*What the task requires*.
Print the whole listing below again, exactly as given.

Top of Data extract

/-- Row 6 of the opcode map (R101). -/
def decodeRow6 (m8 _x8 : Bool) (lo : Nat) (b1 b2 b3 : Byte) : Instr :=
  match lo with
  | 0x0 => .rts
  | 0x1 => .adcDpXInd b1
  | 0x2 => .per (word b2 b1)
  | 0x3 => .adcSr b1
  | 0x4 => .stzDp b1
  | 0x5 => .adcDp b1
  | 0x6 => .rorDp b1
  | 0x7 => .adcDpLong b1
  | 0x8 => .pla
  | 0x9 => .adcImm (immOf m8 b1 b2)
  | 0xA => .rorA
  | 0xB => .rtl
  | 0xC => .jmpInd (word b2 b1)
  | 0xD => .adcAbs (word b2 b1)
  | 0xE => .rorAbs (word b2 b1)
  | _ => .adcLong (longOf b1 b2 b3)

/-- Row 7 of the opcode map (R101). -/
def decodeRow7 (_m8 _x8 : Bool) (lo : Nat) (b1 b2 b3 : Byte) : Instr :=
  match lo with
  | 0x0 => .bvs b1
  | 0x1 => .adcDpIndY b1
  | 0x2 => .adcDpInd b1
  | 0x3 => .adcSrIndY b1
  | 0x4 => .stzDpX b1
  | 0x5 => .adcDpX b1
  | 0x6 => .rorDpX b1
  | 0x7 => .adcDpLongY b1
  | 0x8 => .sei
  | 0x9 => .adcAbsY (word b2 b1)
  | 0xA => .ply
  | 0xB => .tdc
  | 0xC => .jmpXInd (word b2 b1)
  | 0xD => .adcAbsX (word b2 b1)
  | 0xE => .rorAbsX (word b2 b1)
  | _ => .adcLongX (longOf b1 b2 b3)

/-- Row 8 of the opcode map (R101). -/
def decodeRow8 (m8 _x8 : Bool) (lo : Nat) (b1 b2 b3 : Byte) : Instr :=
  match lo with
  | 0x0 => .bra b1
  | 0x1 => .staDpXInd b1
  | 0x2 => .brl (word b2 b1)
  | 0x3 => .staSr b1
  | 0x4 => .styDp b1
  | 0x5 => .staDp b1
  | 0x6 => .stxDp b1
  | 0x7 => .staDpLong b1
  | 0x8 => .dey
  | 0x9 => .bitImm (immOf m8 b1 b2)
  | 0xA => .txa
  | 0xB => .phb
  | 0xC => .styAbs (word b2 b1)
  | 0xD => .staAbs (word b2 b1)
  | 0xE => .stxAbs (word b2 b1)
  | _ => .staLong (longOf b1 b2 b3)

/-- Row 9 of the opcode map (R101). -/
def decodeRow9 (_m8 _x8 : Bool) (lo : Nat) (b1 b2 b3 : Byte) : Instr :=
  match lo with
  | 0x0 => .bcc b1
  | 0x1 => .staDpIndY b1
  | 0x2 => .staDpInd b1
  | 0x3 => .staSrIndY b1
  | 0x4 => .styDpX b1
  | 0x5 => .staDpX b1
  | 0x6 => .stxDpY b1
  | 0x7 => .staDpLongY b1
  | 0x8 => .tya
  | 0x9 => .staAbsY (word b2 b1)
  | 0xA => .txs
  | 0xB => .txy
  | 0xC => .stzAbs (word b2 b1)
  | 0xD => .staAbsX (word b2 b1)
  | 0xE => .stzAbsX (word b2 b1)
  | _ => .staLongX (longOf b1 b2 b3)

/-- Row A of the opcode map (R101). -/
def decodeRowA (m8 x8 : Bool) (lo : Nat) (b1 b2 b3 : Byte) : Instr :=
  match lo with
  | 0x0 => .ldyImm (immOf x8 b1 b2)
  | 0x1 => .ldaDpXInd b1
  | 0x2 => .ldxImm (immOf x8 b1 b2)
  | 0x3 => .ldaSr b1
  | 0x4 => .ldyDp b1
  | 0x5 => .ldaDp b1
  | 0x6 => .ldxDp b1
  | 0x7 => .ldaDpLong b1
  | 0x8 => .tay
  | 0x9 => .ldaImm (immOf m8 b1 b2)
  | 0xA => .tax
  | 0xB => .plb
  | 0xC => .ldyAbs (word b2 b1)
  | 0xD => .ldaAbs (word b2 b1)
  | 0xE => .ldxAbs (word b2 b1)
  | _ => .ldaLong (longOf b1 b2 b3)

/-- Row B of the opcode map (R101). -/
def decodeRowB (_m8 _x8 : Bool) (lo : Nat) (b1 b2 b3 : Byte) : Instr :=
  match lo with
  | 0x0 => .bcs b1
  | 0x1 => .ldaDpIndY b1
  | 0x2 => .ldaDpInd b1
  | 0x3 => .ldaSrIndY b1
  | 0x4 => .ldyDpX b1
  | 0x5 => .ldaDpX b1
  | 0x6 => .ldxDpY b1
  | 0x7 => .ldaDpLongY b1
  | 0x8 => .clv
  | 0x9 => .ldaAbsY (word b2 b1)
  | 0xA => .tsx
  | 0xB => .tyx
  | 0xC => .ldyAbsX (word b2 b1)
  | 0xD => .ldaAbsX (word b2 b1)
  | 0xE => .ldxAbsY (word b2 b1)
  | _ => .ldaLongX (longOf b1 b2 b3)

/-- Row C of the opcode map (R101). -/
def decodeRowC (m8 x8 : Bool) (lo : Nat) (b1 b2 b3 : Byte) : Instr :=
  match lo with
  | 0x0 => .cpyImm (immOf x8 b1 b2)
  | 0x1 => .cmpDpXInd b1
  | 0x2 => .rep b1
  | 0x3 => .cmpSr b1
  | 0x4 => .cpyDp b1
  | 0x5 => .cmpDp b1
  | 0x6 => .decDp b1
  | 0x7 => .cmpDpLong b1
  | 0x8 => .iny
  | 0x9 => .cmpImm (immOf m8 b1 b2)
  | 0xA => .dex
  | 0xB => .wai
  | 0xC => .cpyAbs (word b2 b1)
  | 0xD => .cmpAbs (word b2 b1)
  | 0xE => .decAbs (word b2 b1)
  | _ => .cmpLong (longOf b1 b2 b3)

/-- Row D of the opcode map (R101). -/
def decodeRowD (_m8 _x8 : Bool) (lo : Nat) (b1 b2 b3 : Byte) : Instr :=
  match lo with
  | 0x0 => .bne b1
  | 0x1 => .cmpDpIndY b1
  | 0x2 => .cmpDpInd b1
  | 0x3 => .cmpSrIndY b1
  | 0x4 => .pei b1
  | 0x5 => .cmpDpX b1
  | 0x6 => .decDpX b1
  | 0x7 => .cmpDpLongY b1
  | 0x8 => .cld
  | 0x9 => .cmpAbsY (word b2 b1)
  | 0xA => .phx
  | 0xB => .stp
  | 0xC => .jmlIndLong (word b2 b1)
  | 0xD => .cmpAbsX (word b2 b1)
  | 0xE => .decAbsX (word b2 b1)
  | _ => .cmpLongX (longOf b1 b2 b3)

Bottom of Data extract

*Expected output*.
/-- Row 6 of the opcode map (R101). -/
def decodeRow6 (m8 _x8 : Bool) (lo : Nat) (b1 b2 b3 : Byte) : Instr :=
  match lo with
  | 0x0 => .rts
  | 0x1 => .adcDpXInd b1
  | 0x2 => .per (word b2 b1)
  | 0x3 => .adcSr b1
  | 0x4 => .stzDp b1
  | 0x5 => .adcDp b1
  | 0x6 => .rorDp b1
  | 0x7 => .adcDpLong b1
  | 0x8 => .pla
  | 0x9 => .adcImm (immOf m8 b1 b2)
  | 0xA => .rorA
  | 0xB => .rtl
  | 0xC => .jmpInd (word b2 b1)
  | 0xD => .adcAbs (word b2 b1)
  | 0xE => .rorAbs (word b2 b1)
  | _ => .adcLong (longOf b1 b2 b3)

/-- Row 7 of the opcode map (R101). -/
def decodeRow7 (_m8 _x8 : Bool) (lo : Nat) (b1 b2 b3 : Byte) : Instr :=
  match lo with
  | 0x0 => .bvs b1
  | 0x1 => .adcDpIndY b1
  | 0x2 => .adcDpInd b1
  | 0x3 => .adcSrIndY b1
  | 0x4 => .stzDpX b1
  | 0x5 => .adcDpX b1
  | 0x6 => .rorDpX b1
  | 0x7 => .adcDpLongY b1
  | 0x8 => .sei
  | 0x9 => .adcAbsY (word b2 b1)
  | 0xA => .ply
  | 0xB => .tdc
  | 0xC => .jmpXInd (word b2 b1)
  | 0xD => .adcAbsX (word b2 b1)
  | 0xE => .rorAbsX (word b2 b1)
  | _ => .adcLongX (longOf b1 b2 b3)

/-- Row 8 of the opcode map (R101). -/
def decodeRow8 (m8 _x8 : Bool) (lo : Nat) (b1 b2 b3 : Byte) : Instr :=
  match lo with
  | 0x0 => .bra b1
  | 0x1 => .staDpXInd b1
  | 0x2 => .brl (word b2 b1)
  | 0x3 => .staSr b1
  | 0x4 => .styDp b1
  | 0x5 => .staDp b1
  | 0x6 => .stxDp b1
  | 0x7 => .staDpLong b1
  | 0x8 => .dey
  | 0x9 => .bitImm (immOf m8 b1 b2)
  | 0xA => .txa
  | 0xB => .phb
  | 0xC => .styAbs (word b2 b1)
  | 0xD => .staAbs (word b2 b1)
  | 0xE => .stxAbs (word b2 b1)
  | _ => .staLong (longOf b1 b2 b3)

/-- Row 9 of the opcode map (R101). -/
def decodeRow9 (_m8 _x8 : Bool) (lo : Nat) (b1 b2 b3 : Byte) : Instr :=
  match lo with
  | 0x0 => .bcc b1
  | 0x1 => .staDpIndY b1
  | 0x2 => .staDpInd b1
  | 0x3 => .staSrIndY b1
  | 0x4 => .styDpX b1
  | 0x5 => .staDpX b1
  | 0x6 => .stxDpY b1
  | 0x7 => .staDpLongY b1
  | 0x8 => .tya
  | 0x9 => .staAbsY (word b2 b1)
  | 0xA => .txs
  | 0xB => .txy
  | 0xC => .stzAbs (word b2 b1)
  | 0xD => .staAbsX (word b2 b1)
  | 0xE => .stzAbsX (word b2 b1)
  | _ => .staLongX (longOf b1 b2 b3)

/-- Row A of the opcode map (R101). -/
def decodeRowA (m8 x8 : Bool) (lo : Nat) (b1 b2 b3 : Byte) : Instr :=
  match lo with
  | 0x0 => .ldyImm (immOf x8 b1 b2)
  | 0x1 => .ldaDpXInd b1
  | 0x2 => .ldxImm (immOf x8 b1 b2)
  | 0x3 => .ldaSr b1
  | 0x4 => .ldyDp b1
  | 0x5 => .ldaDp b1
  | 0x6 => .ldxDp b1
  | 0x7 => .ldaDpLong b1
  | 0x8 => .tay
  | 0x9 => .ldaImm (immOf m8 b1 b2)
  | 0xA => .tax
  | 0xB => .plb
  | 0xC => .ldyAbs (word b2 b1)
  | 0xD => .ldaAbs (word b2 b1)
  | 0xE => .ldxAbs (word b2 b1)
  | _ => .ldaLong (longOf b1 b2 b3)

/-- Row B of the opcode map (R101). -/
def decodeRowB (_m8 _x8 : Bool) (lo : Nat) (b1 b2 b3 : Byte) : Instr :=
  match lo with
  | 0x0 => .bcs b1
  | 0x1 => .ldaDpIndY b1
  | 0x2 => .ldaDpInd b1
  | 0x3 => .ldaSrIndY b1
  | 0x4 => .ldyDpX b1
  | 0x5 => .ldaDpX b1
  | 0x6 => .ldxDpY b1
  | 0x7 => .ldaDpLongY b1
  | 0x8 => .clv
  | 0x9 => .ldaAbsY (word b2 b1)
  | 0xA => .tsx
  | 0xB => .tyx
  | 0xC => .ldyAbsX (word b2 b1)
  | 0xD => .ldaAbsX (word b2 b1)
  | 0xE => .ldxAbsY (word b2 b1)
  | _ => .ldaLongX (longOf b1 b2 b3)

/-- Row C of the opcode map (R101). -/
def decodeRowC (m8 x8 : Bool) (lo : Nat) (b1 b2 b3 : Byte) : Instr :=
  match lo with
  | 0x0 => .cpyImm (immOf x8 b1 b2)
  | 0x1 => .cmpDpXInd b1
  | 0x2 => .rep b1
  | 0x3 => .cmpSr b1
  | 0x4 => .cpyDp b1
  | 0x5 => .cmpDp b1
  | 0x6 => .decDp b1
  | 0x7 => .cmpDpLong b1
  | 0x8 => .iny
  | 0x9 => .cmpImm (immOf m8 b1 b2)
  | 0xA => .dex
  | 0xB => .wai
  | 0xC => .cpyAbs (word b2 b1)
  | 0xD => .cmpAbs (word b2 b1)
  | 0xE => .decAbs (word b2 b1)
  | _ => .cmpLong (longOf b1 b2 b3)

/-- Row D of the opcode map (R101). -/
def decodeRowD (_m8 _x8 : Bool) (lo : Nat) (b1 b2 b3 : Byte) : Instr :=
  match lo with
  | 0x0 => .bne b1
  | 0x1 => .cmpDpIndY b1
  | 0x2 => .cmpDpInd b1
  | 0x3 => .cmpSrIndY b1
  | 0x4 => .pei b1
  | 0x5 => .cmpDpX b1
  | 0x6 => .decDpX b1
  | 0x7 => .cmpDpLongY b1
  | 0x8 => .cld
  | 0x9 => .cmpAbsY (word b2 b1)
  | 0xA => .phx
  | 0xB => .stp
  | 0xC => .jmlIndLong (word b2 b1)
  | 0xD => .cmpAbsX (word b2 b1)
  | 0xE => .decAbsX (word b2 b1)
  | _ => .cmpLongX (longOf b1 b2 b3)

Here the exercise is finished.